### Assigned task
Which of the lines in the data mention the string "matte"? List them all.
** Exercise materials follows **
-- ==== Sys2Proof/Machine/State.lean ====
section
/-!
DEFINITION. The state of the DM-RK8 as plain data: the sequencers (spec/11_execution_state.md R238 to R245), coherent
memory with its homes and copies (spec/07_coherence.md, spec/08_compression.md), Stage memory (spec/06_clusters.md), the
translation caches (spec/04_address_spaces.md), the virtual interfaces and the physical function's registers
(spec/03_host_interface.md, spec/01_package.md, spec/02_links.md), scheduling (spec/05_scheduling.md) and the engines
(spec/19_engines_system.md); the state right after module reset; and the reasons a step can stop.
-/
namespace Sys2Proof.Machine

/-- Why the machine stops. -/
inductive Fault where
  /-- Raised by `step` after THERMAL_SHUTDOWN: the module has powered off at 110 °C (01 R17) and nothing but a module reset
  runs. Safe. -/
  | poweredOff
  deriving DecidableEq, Repr

/-- Why the model refuses. -/
inductive Refusal where
  /-- Raised by `exec` for an instruction with no meaning yet, by name. Safe. -/
  | notModelled (mnemonic : String)
  deriving DecidableEq, Repr

/-- A map from numbers, sorted by key; a key that is not listed has the default its reader names. -/
abbrev AMap (α : Type) := List (Nat × α)

/-- Bytes by address in canonical form: addresses rising, and no entry equal to what an unlisted address reads as. -/
abbrev Memory := List Host.Cell

/-! ## Sequencers -/

/-- An entry of the loop stack in use (14 R322): START, LEN (body words minus 1), COUNT and INDEX. -/
structure LoopEntry where
  start : DWord
  len : Nat
  count : Nat
  index : Nat
  deriving DecidableEq, Repr

/-- The full bits of the g, v, p and a registers (11 R239). -/
structure FullBits where
  g : BitVec 32 := BitVec.allOnes 32
  v : BitVec 32 := BitVec.allOnes 32
  p : BitVec 8 := BitVec.allOnes 8
  a : BitVec 8 := BitVec.allOnes 8
  deriving DecidableEq, Repr

/-- The control registers the strip checkpoint restores (11 R244, marked C). MAXVL follows from NVLOG and SEW (R242). -/
structure CRegs where
  vl : Nat := 0
  sew : Nat := 2
  nvlog : Nat := 0
  vstart : Nat := 0
  vmask : BitVec 4 := 0
  vstride : DWord := 0
  fctl : BitVec 5 := 0
  fflags : BitVec 6 := 0
  mfmt : BitVec 7 := 0
  splane : DWord := 0
  seed : DWord := 0
  lease : Nat := 16
  slim : DWord := 0
  pairwait : DWord := 65536
  deriving DecidableEq, Repr

/-- The other control registers of a sequencer (11 R244, R245), with the STAGE bytes of its slate (06 R140). -/
structure NRegs where
  fmask : Bits := 0
  strips : DWord := 0
  stgbase : Nat := 0
  stage : Nat := 0
  lcnt : DWord := 0
  lidx : List DWord := List.replicate 8 0
  promise : DWord := 0
  sreplay : DWord := 0
  sfault : Nat := 0
  tvec : DWord := 0
  epc : DWord := 0
  cause : DWord := 0
  tval : DWord := 0
  estep : Bool := false
  rbk : Bool := false
  priv : Bool := false
  intrap : Bool := false
  escr0 : DWord := 0
  escr1 : DWord := 0
  claim : BitVec 8 := 0
  deriving DecidableEq, Repr

/-- What an operand latch holds (17 R378): LV, LTYPE, LK, LM and the rows of 512 B. -/
structure Latch where
  lv : Bool := false
  ltype : Nat := 0
  lk : Nat := 0
  lm : Nat := 0
  rows : List Bits := []
  deriving DecidableEq, Repr

/-- The operand latch or the pair latch of a cluster (06 R126): what it holds, the sequencer that filled it (none: not filled
since module reset) and the interface it was filled for (06 R138). -/
structure LatchUnit where
  latch : Latch := {}
  holder : Option Agent := none
  vi : Nat := 128
  deriving DecidableEq, Repr

/-- A place a store can name: a physical line, or line `i` of the page whose matte record lies in line `rec` (04 R87). -/
inductive Loc where
  | line (l : Nat)
  | matte (rec i plate : Nat)
  deriving DecidableEq, Repr

/-- Bytes a strip or a phase buffers for one place, with the leaf entry the stores went through (06 R132, 07 R173), their
page, the lowest element among them and how many elements they were (25 R474). -/
structure BufEntry where
  loc : Loc
  bytes : Line
  mask : LineMask
  leaf : Nat
  page : Nat
  first : Nat
  count : Nat
  deriving DecidableEq, Repr

/-- A line read by the open strip: the write time observed and the rebase count then (07 R163, R167). -/
structure ReadEntry where
  wts : Nat
  epoch : Nat
  deriving DecidableEq, Repr

/-- An arrival .RLX held to the commit (09 R205): a Stage offset of the die or a place with its byte offset, and the
destination register. -/
structure RlxArrive where
  stage : Bool
  addr : Nat
  loc : Loc
  leaf : Nat
  page : Nat
  dest : Nat
  deriving DecidableEq, Repr

/-- The strip checkpoint (11 R249). -/
structure Ckpt where
  pc : DWord
  g : Vector DWord 32
  gfull : BitVec 32
  p : Vector Bits 8
  pfull : BitVec 8
  loops : List LoopEntry
  c : CRegs
  deriving DecidableEq, Repr

/-- An open strip: its checkpoint, buffered coherent, phase and Stage stores (11 R250, 06 R143), read log, held
arrivals, whether the run takes ownership of what it reads (07 R164), and the VL it was granted. -/
structure Strip where
  ckpt : Ckpt
  buf : List BufEntry := []
  phbuf : List BufEntry := []
  sst : List (Nat × Byte) := []
  reads : AMap ReadEntry := []
  rlx : List RlxArrive := []
  ownMode : Bool := false
  granted : Nat := 0
  deriving DecidableEq, Repr

/-- A commit in progress (07 R163): the slots of its matte walks (a place, its slot and whether it was popped), its Tc once
fixed, the validations still out, whether one has failed, and whether the stores have performed. -/
structure Commit where
  slots : List (Loc × Nat × Bool) := []
  tc : Option Nat := none
  pending : List Nat := []
  failed : Bool := false
  stored : Bool := false
  deriving DecidableEq, Repr

/-- A translation: the 4 KiB frame of the access, the leaf's size code and the place of its entry, and the leaf's fields
(04 R71, R72). -/
structure Leaf where
  entry : Nat
  level : Nat
  base : Nat
  w0 : DWord
  w1 : DWord
  deriving DecidableEq, Repr

/-- A cached translation, tagged with interface and context (04 R93): the page's number and size in bytes as a power
of two. -/
structure TlbEntry where
  vi : Nat
  cid : Nat
  vpage : Nat
  log : Nat
  leaf : Leaf
  deriving DecidableEq, Repr

/-- The work a call entry binds (05 R113, R114): the slate's slot, interface, context, queue and number, the flattened outer
index, the range of innermost indices, and the save slot it uses. -/
structure Binding where
  slot : Nat
  vi : Nat
  cid : Nat
  q : Nat
  number : Nat
  outer : Nat
  first : Nat
  count : Nat
  saveSlot : Nat
  deriving DecidableEq, Repr

/-- A parked wait (18 R406 to R411): the lines and Stage bank words it watches, its deadline, and whether and since when
it rereads every 1,024 cycles. -/
structure Park where
  lines : List Nat
  poll : Bool := false
  since : Nat := 0
  deadline : Option Nat := none
  deriving DecidableEq, Repr

/-- What a sequencer waits for. An instruction that waits is executed again when the wait ends. -/
inductive Wait where
  | run
  /-- A line its slice asked the home for, or an owner's answer a home waits for. -/
  | line
  /-- Its commit (07 R163). -/
  | commit
  /-- A Stage operation's answer (09 R204). -/
  | stage
  /-- A register to fill (11 R240). -/
  | full
  /-- Room in the fault ring, or an enabled interface (03 R66, R477). -/
  | posting
  /-- The answer to a fault batch (03 R67). -/
  | batch (tag : Nat)
  /-- Parked on memory (18 R407). -/
  | park (p : Park)
  | sleep (until_ : Nat)
  | sleepto (eng n until_ : Nat)
  | pause (until_ : Nat)
  /-- An engine chain: ECMD when full, ECFENCE, ECABORT; `none` for all engines. -/
  | chain (eng : Option Nat)
  /-- An ENDPH's replies (07 R174). -/
  | publish
  /-- A peer's answer, the host's global observation, a persistence flush, host data (02 R48, R49; 09 R213). -/
  | peer
  | host
  | persist
  /-- A matrix instruction's next chunk, or a partner (17 R383, R386). -/
  | matrix
  | pair (since : Nat)
  /-- A TLBINV or a bias flip to complete (04 R96, 02 R37). -/
  | inv
  | flip (frame : Nat)
  /-- The fetch of the queue's last host-appended slate (05 R118). -/
  | append
  deriving DecidableEq, Repr

/-- A value on its way to a register (11 R239). -/
structure Arrival where
  reg : RegRef
  value : Nat
  deriving DecidableEq, Repr

/-- What a waiting instruction has done so far, kept until it retires: a value that has come back, a time, values by
address, steps taken, whether a persistence flush has been asked for, the address (plus 1) last asked of a peer or of the
host, the cause a peer refused with, and for a wait on memory the lines it is parked on and the wakes since. -/
structure Note where
  value : Option DWord := none
  time : Nat := 0
  lines : AMap Nat := []
  step : Nat := 0
  flushed : Bool := false
  asked : Nat := 0
  cause : Nat := 0
  parked : List Nat := []
  woke : List (Nat × Nat) := []
  deriving DecidableEq, Repr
** End of Exercise materials **
### Response
/-- A place a store can name: a physical line, or line `i` of the page whose matte record lies in line `rec` (04 R87). -/
  | matte (rec i plate : Nat)
/-- A commit in progress (07 R163): the slots of its matte walks (a place, its slot and whether it was popped), its Tc once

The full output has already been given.